- Born: 1951/1952 Balangoda, Sabaragamuwa Province
- Died: 20 October 2023
- Occupations: dancer, dance teacher
- Organization: Chamara Kala Nikethanaya
- Known for: professional dancing
- Awards: Kalasuri (2005)

= Rajini Selvanayagam =

Sri Lankan traditional dancer

Kalasuri Rajini Selvanayagam (1951/1952 - 20 October 2023) was a veteran Sri Lankan traditional dancer. She was popularly dubbed as the Queen of Dance.

== Biography ==
She was born and raised in Balangoda.

== Career ==
She founded her own dance academy "Chamara Kala Nikethanaya" in 1975. She ran the Chamara Kala Nikethanaya which was solely intended at building a value-based society enhancing culture, traditions, customs through the art of dancing.

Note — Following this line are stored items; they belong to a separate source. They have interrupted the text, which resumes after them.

-- ==== Sys2Proof/Machine/Tdm.lean ====
section
/-!
DEFINITION. The commands of the tandem controller (14_tandem_redundancy.md): records that arrive, the fail pins, timers, resolution and the
commands of TDM_CMD; and the two port commands that reach it, a frame received and a link lost.
-/
namespace Sys2Proof.Machine

/-! ### Checking a record (R537-R539) -/

/-- A record as it arrives: VER, TYPE, PAIR_ID, SEQ, body, and whether LEN fits the frame. -/
structure TandemIn where
  ver : Nat := 1
  type : Nat
  pairId : Nat
  seq : Nat
  body : List Byte
  fits : Bool := true
deriving DecidableEq, Repr

/-- A record in the payload of a tandem frame. -/
def tandemInOf (payload : List Byte) : TandemIn :=
  let len := beAt payload 2 2
  { ver := byteAt payload 0, type := byteAt payload 1, pairId := beAt payload 4 4, seq := beAt payload 8 4, body := slice payload 16 len,
    fits := decide (16 + len ≤ payload.length) }

/-- Body bytes that a TYPE and its COUNT imply; none for an unknown TYPE (R538, R547). -/
def impliedLength (type : Nat) (body : List Byte) : Option Nat :=
  match type with
  | 0x01 => some 68
  | 0x02 => some 20
  | 0x03 => some 64
  | 0x04 => some 4
  | 0x05 => some 8
  | 0x06 => some 0
  | 0x07 => some 0
  | 0x10 => some (4 + 16 * beAt body 0 2)
  | 0x11 => some (4 + 12 * beAt body 0 2)
  | 0x12 => some 40
  | 0x13 => some (4 + 20 * beAt body 0 2)
  | 0x14 => some (4 + 24 * beAt body 0 2)
  | 0x15 => some 4
  | 0x16 => some 4
  | 0x20 => some (24 + beAt body 14 2)
  | _ => none

/-- The entries of a mirror record. -/
def recordEntries (size : Nat) (body : List Byte) : List (List Byte) := (List.range (beAt body 0 2)).map (fun i => slice body (4 + size * i) size)

/-- Is every number of a record within its range (R539)? -/
def inRanges (type : Nat) (body : List Byte) : Bool :=
  match type with
  | 0x10 => (recordEntries 16 body).all (fun e => decide (byteAt e 1 < 29) && decide (beAt e 2 2 < 4096))
  | 0x11 => (recordEntries 12 body).all (fun e => decide (beAt e 0 2 < 1024))
  | 0x12 => decide (byteAt body 0 < 4)
  | 0x13 => (recordEntries 20 body).all (fun e => decide (beAt e 0 2 < 1536))
  | 0x14 => (recordEntries 24 body).all (fun e => decide (beAt e 0 2 < 8192))
  | 0x20 => decide (byteAt body 0 < 32)
  | _ => true

/-- A record is rejected (R539). -/
def State.rejectRecord (s : State) : State := (s.tdmBump 4).tdmErr 6

/-! ### Mirror records (R540, R541, R545) -/

/-- Installs, updates or removes a dynamic learning entry; no learning counter counts. -/
def State.mirrorStation (s : State) (e : List Byte) : State :=
  let port := byteAt e 1
  let district := beAt e 2 2
  let vid := beAt e 4 2
  let mac := slice e 6 6
  match byteAt e 0 with
  | 1 =>
    let since : Int := (s.nowNs : Int) - 1000000000 * (beAt e 12 2 : Int)
    match s.station district vid mac with
    | some x =>
      if x.fixed then s
      else s.setTable 0 ((s.table 0).map (fun y => if y.index = x.index then { y with result := [byte port], refreshed := since } else y))
    | none => match freeIndex (s.table 0) learnSize with
      | none => s
      | some i => s.setTable 0 ((s.table 0) ++ [{ index := i, district := district, key := learnKey mac vid, result := [byte port], refreshed := since }])
  | 2 => s.setTable 0 ((s.table 0).filter (fun x => x.fixed || !(x.district == district && x.key == learnKey mac vid)))
  | 3 => s.setTable 0 ((s.table 0).filter (fun x => x.fixed || x.port != port))
  | _ => s

/-- Stores the 802.1CB state of a stream, a ring, the positions of a flume, the last value of a signal rule. -/
def State.mirrorCb (s : State) (e : List Byte) : State :=
  let m : CbMirror := ⟨(byteAt e 2).testBit 0, beAt e 4 2, beAt e 6 2, beAt e 8 4⟩
  { s with tdm := { s.tdm with cb := Sparse.put (fun _ => none) s.tdm.cb (beAt e 0 2) (some m) } }
def State.mirrorRingIn (s : State) (b : List Byte) : State :=
  let m : RingMirror := ⟨byteAt b 1, (byteAt b 2).testBit 0, beAt b 4 2, bitsOf 256 (beAt b 8 32), s.islandCount⟩
  { s with tdm := { s.tdm with ring := Sparse.put (fun _ => none) s.tdm.ring (byteAt b 0) (some m) } }
def State.mirrorFlume (s : State) (e : List Byte) : State :=
  let m : FlumeMirror := ⟨beAt e 4 4, beAt e 8 4, beAt e 12 4, beAt e 16 4⟩
  { s with tdm := { s.tdm with flume := Sparse.put (fun _ => none) s.tdm.flume (beAt e 0 2) (some m) } }
def State.mirrorSignal (s : State) (e : List Byte) : State :=
  let m : GwMirror := ⟨byteAt e 2, beAt e 4 8, beAt e 12 8⟩
  { s with tdm := { s.tdm with gw := Sparse.put (fun _ => none) s.tdm.gw (beAt e 0 2) (some m) } }

/-- Counts entries towards those of the bulk. -/
def State.received (s : State) (n : Nat) : State := { s with tdm := { s.tdm with bulkCount := s.tdm.bulkCount + n } }

/-- The bulk is complete (R541); in RESOLVING the standby stays unsynchronised (R557). -/
def State.bulkDone (s : State) : State :=
  if s.tdm.state = .resolving then s
  else
    let s1 := { s with tdm := { s.tdm with synced := true } }.setTdm .paired
    s1.emit 1543 (p4 s.tdm.bulkCount)

/-- Applies a mirror record. -/
def State.applyRecord (s : State) (type : Nat) (body : List Byte) : State :=
  match type with
  | 0x10 => ((recordEntries 16 body).foldl (fun (t : State) e => t.mirrorStation e) s).received (beAt body 0 2)
  | 0x11 => ((recordEntries 12 body).foldl (fun (t : State) e => t.mirrorCb e) s).received (beAt body 0 2)
  | 0x12 => (s.mirrorRingIn body).received 1
  | 0x13 => ((recordEntries 20 body).foldl (fun (t : State) e => t.mirrorFlume e) s).received (beAt body 0 2)
  | 0x14 => ((recordEntries 24 body).foldl (fun (t : State) e => t.mirrorSignal e) s).received (beAt body 0 2)
  | 0x15 => { s.dropMirror with tdm := { s.dropMirror.tdm with synced := false } }
  | 0x16 => s.bulkDone
  | _ => s

/-- Does the standby apply mirror records: in PAIRED, in RESYNC, and in a resolution that still mirrors (R541)? -/
def State.mirrored (s : State) : Bool :=
  !s.tdm.active && (decide (s.tdm.state = .paired) || (decide (s.tdm.state = .resync) || s.resolvingMirror))

/-- A mirror record on the standby (R539 check 5, R540): applied in sequence; a BULK_START anchors the sequence that was lost. -/
def State.mirrorIn (s : State) (type seq : Nat) (body : List Byte) : State :=
  let take := (({ s with tdm := { s.tdm with applied := some seq } }).tdmBump 3).applyRecord type body
  if !s.mirrored then s
  else match s.tdm.applied with
    | none => if type = 0x15 then take else s
    | some a => if seq = (a + 1) % 2 ^ 32 then take else s.lostSequence

/-! ### Decision digests (R549) -/

/-- Do image identity, epoch or overlay mask differ between the members (R544)? -/
def State.cfgDiffers (s : State) : Bool :=
  match s.tdm.partner with
  | none => true
  | some p => decide (p.epoch ≠ s.epoch) || (decide (p.overlays ≠ s.overlayMask) || p.digest != s.imageDigest.take 8)

/-- The frame that a DIGEST record describes. -/
def State.digestedFrame (s : State) (b : List Byte) : Frame :=
  let ingress := byteAt b 0
  let meta_ := byteAt b 1
  let len := beAt b 12 2
  { bytes := padTo len (b.drop 24), rxLen := len + 4, ingress := ingress, origin := ingress, lane := laneOf ingress, stamp := s.stamp,
    epoch := beAt b 8 4, verified := meta_.testBit 2, pass := meta_ / 16 % 4 }

/-- The DIGEST of the standby's own run; what the run did is discarded. -/
def State.ownDigest (s : State) (b : List Byte) : List Byte :=
  padTo 8 (sha256 ((s.decideFrame (s.digestedFrame b)).decision.bytes (beAt b 8 4)))

/-- A DIGEST record on the standby. -/
def State.digestIn (s : State) (b : List Byte) : State :=
  if s.tdm.active then s
  else if (beAt b 2 2).testBit 0 || (decide (beAt b 8 4 ≠ s.epoch) || (s.cfgDiffers || (!s.tdm.synced || decide (s.tdm.state = .frozen)))) then
    s.tdmBump 10
  else if s.ownDigest b = slice b 16 8 then { s with tdm := { s.tdm with mmRun := 0 } }.tdmBump 8
  else
    let n := Nat.min 8 (s.tdm.mmRun + 1)
    let s1 := ((({ s with tdm := { s.tdm with mmRun := n } }).tdmBump 9).wr .tdm 0x34 (word (beAt b 4 4))).tdmErr 0
    if n = 8 then s1.trigger .mismatch true else s1

/-! ### The other records -/

/-- IDENTITY (R541-R543): it forms a pairing in WAIT, or after HOLDOFF; a FAULTY member never pairs. -/
def State.identityIn (s : State) (pairId : Nat) (b : List Byte) : State :=
  let i : Identity := ⟨pairId, byteAt b 0, byteAt b 1, decide (byteAt b 2 = 1), beAt b 4 8, beAt b 12 4, beAt b 16 2, slice b 20 48⟩
  let faulty := i.state == TdmKind.faulty.code
  match s.tdm.state with
  | .wait => if faulty then s else s.formPairing i
  | .alone => if s.tdm.holdoff then (s.tdmBump 15).tdmErr 4 else if faulty then s else s.formPairing i
  | .isolated => if s.tdm.holdoff then (s.tdmBump 15).tdmErr 4 else if faulty then s else s.formPairing i
  | _ => s

/-- What a HEARTBEAT says of the partner (R538). -/
def Partner.heard (p : Partner) (b : List Byte) : Partner :=
  let flags := byteAt b 2
  { p with state := byteAt b 0, active := decide (byteAt b 1 = 1), synced := flags.testBit 0, sleepReq := flags.testBit 2,
           frozen := flags.testBit 3, epoch := beAt b 4 4, overlays := beAt b 8 2, rings := beAt b 10 2, digest := slice b 12 8 }

/-- HEARTBEAT from the partner (R540, R545; 02_ikiem_images.md R86). -/
def State.heartbeatIn (s : State) (seq : Nat) (b : List Byte) : State :=
  let s0 := s.tdmBump 1
  match s.tdm.partner with
  | none =>
    if s.tdm.state = .alone || s.tdm.state = .isolated then
      if s.tdm.holdoff then (s0.tdmBump 15).tdmErr 4
      else if byteAt b 0 = TdmKind.faulty.code then s0 else s0.sendIdentity
    else s0
  | some p =>
    let s1 := { s0 with tdm := { s0.tdm with partner := some (p.heard b), hbOk := true, hbLost := false } }
    if !s1.mirrored then s1
    else
      let lost := match s1.tdm.applied with
        | none => false
        | some a => a != seq
      let s2 := if lost then s1.lostSequence else s1
      if beAt b 4 4 = s2.epoch then s2 else s2.follow (beAt b 4 4)

/-- ARM and ABORT from the partner (02_ikiem_images.md R83, R84). -/
def State.armIn (s : State) (b : List Byte) : State :=
  let r : ArmRecord := ⟨beAt b 0 4, beAt b 4 8, slice b 16 48, beAt b 12 2⟩
  { s with img := { s.img with partner := some r, abortRx := false } }
def State.abortIn (s : State) (b : List Byte) : State :=
  let hit := (s.img.partner.map (fun a => a.epoch) = some (beAt b 0 4)) || (s.img.armed.map (fun a => a.epoch) = some (beAt b 0 4))
  if hit then { s with img := { s.img with abortRx := true } } else s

She was well known as a professional teacher of dancing during her illustrious career and she gave so much emphasis on the propagation and sustenance of unique forms of Sri Lankan dance art. She was conferred with prestigious Kalasuri during the 2005 Sri Lankan national honours. She was also conferred with Kala Keerthi and Vishwa Kala Keerthi titles during her career.

== Death ==
She died on 20 October 2023 at the age of 71.